"Степан Павлович Злобин. По обрывистому пути. Часть 1 " - читать интересную книгу автора

- Удивительный пес у вас! Ведь вон вы как поздно, а я косточек
принесла - и не смотрит! - защебетала она, словно это случилось не в сотый
раз.
- Хорошее воспитание, Агния Дмитриевна!
- И мы уже смеялись: интеллигент! - жеманясь, сказала хозяйка. -
Константин Константинович, мы с мужем вас просим пожаловать к нам на встречу
Нового года... Интересные барышни будут. Пирог ваш любимый...
- Не могу, Агния Дмитриевна, извините, обещал быть у редактора. Будет в
обиде! - отказался Коростелев.

- Вот жалость! А мы-то обрадовались, что вы возвратились,
понадеялись... Ну, раз уж к начальнику званы, то надо уважить! А то у нас,
знаете, барышни будут, прекрасные барышни, скромные, из хороших домов...
Потанцевали бы под граммофон. Ведь вы молодой, интересный...

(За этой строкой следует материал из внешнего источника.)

-- ==== Sys2Proof/Machine/State.lean ====
section
/-! DEFINITION. The state of one PWCORE instance, its faults and refusals, and the state after reset. The spec gives the
unit one piece of state, the scratch buffer (spec/10_state.md section 4); the other fields are the model's own and stand
for the outside of the unit (INVENTORY.md, State). -/

namespace Sys2Proof.Machine

/-- The scratch buffer's bytes written since the last reset, as pairs of offset and byte. -/
abbrev Memory := List Host.Cell

/-- The canonical form: offsets strictly rising, and none above 7 (R50: byte offsets 0 to 7). An offset that is not listed
has no written byte, so there is no entry for it to be equal to: what it reads as is a free value, which nothing can
compare with (log entry 1). -/
abbrev Memory.wf (m : Memory) : Prop :=
  m.Pairwise (fun x y => x.1 < y.1) ∧ ∀ c ∈ m, c.1 < Config.scratchBytes

/-- An answer as it stands on the output ports (R18, R30): the result `R` and the `ILLEGAL` bit. -/
structure Answer where
  r : Word64
  illegal : Bool
  deriving DecidableEq, Repr

/-- What the outside does to the unit: a caller presents a command (R30), or the platform resets the unit, with the
command that the reset cuts if one is in progress (R211). -/
inductive Input where
  | command (c : Command)
  | reset (cut : Option Command)
  deriving DecidableEq, Repr

/-- The state of one instance. -/
structure State where
  /-- `S[0..7]` (R32): the bytes written since the last reset, in canonical form. -/
  scratch : Memory
  /-- The model's own: the instance's number, which picks its free draw of `S` (R37, log entry 2). -/
  unit : Nat
  /-- The model's own: how many reset inputs the instance has taken; each draws `S` anew (R211, log entry 2). -/
  resets : Nat
  /-- The model's own: what the outside has done that the unit has not yet taken, oldest first (R59, log entry 3). -/
  inputs : List Input
  /-- The model's own: the answers given so far, oldest first (the observation of R217, log entry 4). -/
  answers : List Answer
  deriving DecidableEq, Repr

/-- The faults. -/
inductive Fault where
  /-- Raised by the scratch primitives for an access of `n` bytes at `off` with `off + n > 8`: "No other address exists"
  (R17). No instruction reaches it, since every lane starts at offset 0 (R33). Safe (log entry 11). -/
  | noSuchOffset (off n : Nat)
  deriving DecidableEq, Repr

/-- The refusals. -/
inductive Refusal where
  /-- Raised by `exec` for an instruction that has no meaning yet; there is none left. Safe. -/
  | notModelled (mnemonic : String)
  deriving DecidableEq, Repr

/-- The instance `unit` right after reset (R210): `S` unspecified, so nothing of it is listed, and the unit idle. -/
def State.resetOf (unit : Nat) : State :=
  { scratch := [], unit := unit, resets := 0, inputs := [], answers := [] }

/-- The machine right after reset (R210). -/
def State.reset : State := State.resetOf 0

end Sys2Proof.Machine
end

- В фанты будут играть? - почему-то спросил, он.
- Без того уж нельзя. И гадать, конечно...
- Дядя Костя, оста-аньтесь! - певуче проклянчила румяненькая, как мать,
полненькая тринадцатилетняя гимназисточка, высунув личико из-за двери.
- Не могу, Зинуша, д...даже для вас, никак не могу! - решительно
отозвался Коростелев. - Мальчик, гулять! - крикнул он.
Пудель бросился в угол, схватил со стены цепочку с ошейником,
восторженно прыгнул передними лапами на живот журналиста и подал ошейник.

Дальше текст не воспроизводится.